Leaving out every line that comes before the one containing "let det := s2.copyOf Reg.YK_STAT.STATE", output the rest of the records exactly, the final line included.

*** Opening Input data ***

-- ==== Sys2Proof/Machine/Yoke.lean ====
section
/-! DEFINITION. The yoke (R400-R414): heartbeats, the loss of the mate, compares, abandoned steps, takeover, and the seeding of a
replacement; the release of a step and the loss of a port, which end or fail a seeding. -/

namespace Sys2Proof.Machine

/-! ### Frames of the mate (R400, R403, R404) -/

/-- A copy of a yoke register on the steading ring and on the ring of an enclosure (R413). -/
def State.raiseYoke (s : State) (n code : Nat) (f : Fld) : State :=
  let det := s.copyOf f
  (s.raiseSt code det).raiseEncl n code skSteading 0 det
/-- The enclosure of a yoke frame: its job, taking part in the yoke (not after DETACH, R408). -/
def State.yokeEncl (s : State) (job : Nat) : Option Nat :=
  (List.range 16).find? (fun n => decide (s.rd Reg.ENCL_STATE.STATE (j := n) ≠ 0) && decide (s.rd Reg.ENCL_SHAPE.YOKE (j := n) ≠ 0) &&
    decide (s.rd Reg.ENCL_SHAPE.JOB_ID (j := n) = job) && !(s.encl n).detached)

/-- R412: a seeding fails. The survivor is SOLO again, its ring unchanged; a replacement refuses its card with YOKE. -/
def State.seedFail (s : State) : State :=
  match s.yoke.seeding with
  | none => s
  | some n =>
    let s1 := (s.wr Reg.YK_SEED.BUSY 0).raiseSt 0x8B (s.copyOf Reg.YK_SEED.BYTES)
    let s2 : State := { s1 with yoke := { s1.yoke with seeding := none, image := [], stateIn := none, ready := false, copyDue := false } }
    if s.ykState = 4 then (s2.setYk 3).modEncl n (fun x => { x with ringWait := [] })
    else match jobCard (s.encl n).load n with
      | some c => (s2.setYk 1).refuseLoad n c.seq ⟨0x13, 0, 0xFFFFFFFF, 0, 0⟩ true
      | none => s2.setYk 1
/-- R412: port B0 was lost during the copy; `before` is the state before the loss. -/
def State.seedLoss (s : State) (p : Nat) (before : State) : State :=
  if p = 0 ∧ before.portState 0 = 6 ∧ ((before.ykState = 4 ∧ before.copying) ∨ (before.ykState = 5 ∧ before.rd Reg.YK_SEED.BUSY = 1)) then s.seedFail
  else s

/-- What every YOKE frame taken does (R404): the mate is up, LOST returns to PAIRED. While a seeding goes on, the mate's own state tells
the survivor of a failure, and the replacement of the release (DEDUCED, log entry 31). -/
def State.yokeTaken (s : State) (mate : Nat) : State :=
  let s1 : State := { s.wr Reg.YK_STAT.LAST_RX (s.now % 2 ^ 32) with yoke := { s.yoke with rxAt := s.now } }
  let s2 := (if s1.ykState = 2 then s1.setYk 1 else s1).setMateUp true
  match s2.yoke.seeding with
  | none => s2
  | some n =>
    if s2.ykState = 4 ∧ mate % 8 ≠ 5 ∧ !s2.copying ∧ !(s2.encl n).ringWait.isEmpty then s2.seedFail
    else if s2.ykState = 5 ∧ s2.yoke.ready ∧ mate % 8 = 1 ∧ (s2.encl n).startDue.isNone then
      s2.modEncl n (fun x => { x with startDue := some ((s2.now / 1024 + 1) * 1024) })
    else s2

/-- A frame on a port, of TYPE YOKE, that the command says carries a KIND; handed on are header and payload. R400: only port B0 takes
one, and only from the mate. -/
def State.yokeIn (s : State) (p kind : Nat) (f : LinkFrame) (act : State → YokeHdr → List Byte → State) : State :=
  let h := yokeHdr f.body
  if h.kind ≠ kind then s
  else match s.deliver p 3 3 f with
    | (none, t) => t
    | (some t, _) =>
      if t.strayYoke p f.src.toNat then t.incSat Reg.YK_STAT.STRAY 1
      else act (t.yokeTaken (yokeStateOf f.body)) h (yokePayload f.body)

/-- HEARTBEAT_SEND (R404): every HB_PERIOD tk while port B0 is UP. -/
def execHeartbeatSend (s : State) : Host.Outcome State Fault Refusal :=
  if s.rd Reg.YK_CFG.EN = 0 ∨ s.portState 0 ≠ 6 ∨ s.now < s.yoke.hbAt + s.rd Reg.YK_CTL.HB_PERIOD then .next s
  else .next (({ s with yoke := { s.yoke with hbAt := s.now } } : State).sendYoke ⟨1, 0, 0, 0, 0, 0, 0⟩ [])
/-- YOKE_LOST (R404): no YOKE frame for HB_MISS × HB_PERIOD tk. -/
def execYokeLost (s : State) : Host.Outcome State Fault Refusal :=
  if s.rd Reg.YK_CFG.EN = 0 ∨ s.now < s.yoke.rxAt + s.lossWindow then .next s
  else
    let s1 := s.setMateUp false
    if s1.ykState ≠ 1 then .next s1
    else
      let s2 := s1.setYk 2
      let det := s2.copyOf Reg.YK_STAT.STATE
      .next ((List.range 16).foldl (fun u n =>
        if u.rd Reg.ENCL_STATE.STATE (j := n) ≠ 0 ∧ u.rd Reg.ENCL_SHAPE.YOKE (j := n) ≠ 0 then u.raiseEncl n 0x87 skSteading 0 det else u) (s2.raiseSt 0x87 det))
/-- HEARTBEAT (R404). -/
def execHeartbeat (port : PortId) (f : LinkFrame) (s : State) : Host.Outcome State Fault Refusal :=
  .next (s.yokeIn port.val 1 f (fun t _ _ => t))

*** Closing Input data ***

### Answer to the exercise:
      let det := s2.copyOf Reg.YK_STAT.STATE
      .next ((List.range 16).foldl (fun u n =>
        if u.rd Reg.ENCL_STATE.STATE (j := n) ≠ 0 ∧ u.rd Reg.ENCL_SHAPE.YOKE (j := n) ≠ 0 then u.raiseEncl n 0x87 skSteading 0 det else u) (s2.raiseSt 0x87 det))
/-- HEARTBEAT (R404). -/
def execHeartbeat (port : PortId) (f : LinkFrame) (s : State) : Host.Outcome State Fault Refusal :=
  .next (s.yokeIn port.val 1 f (fun t _ _ => t))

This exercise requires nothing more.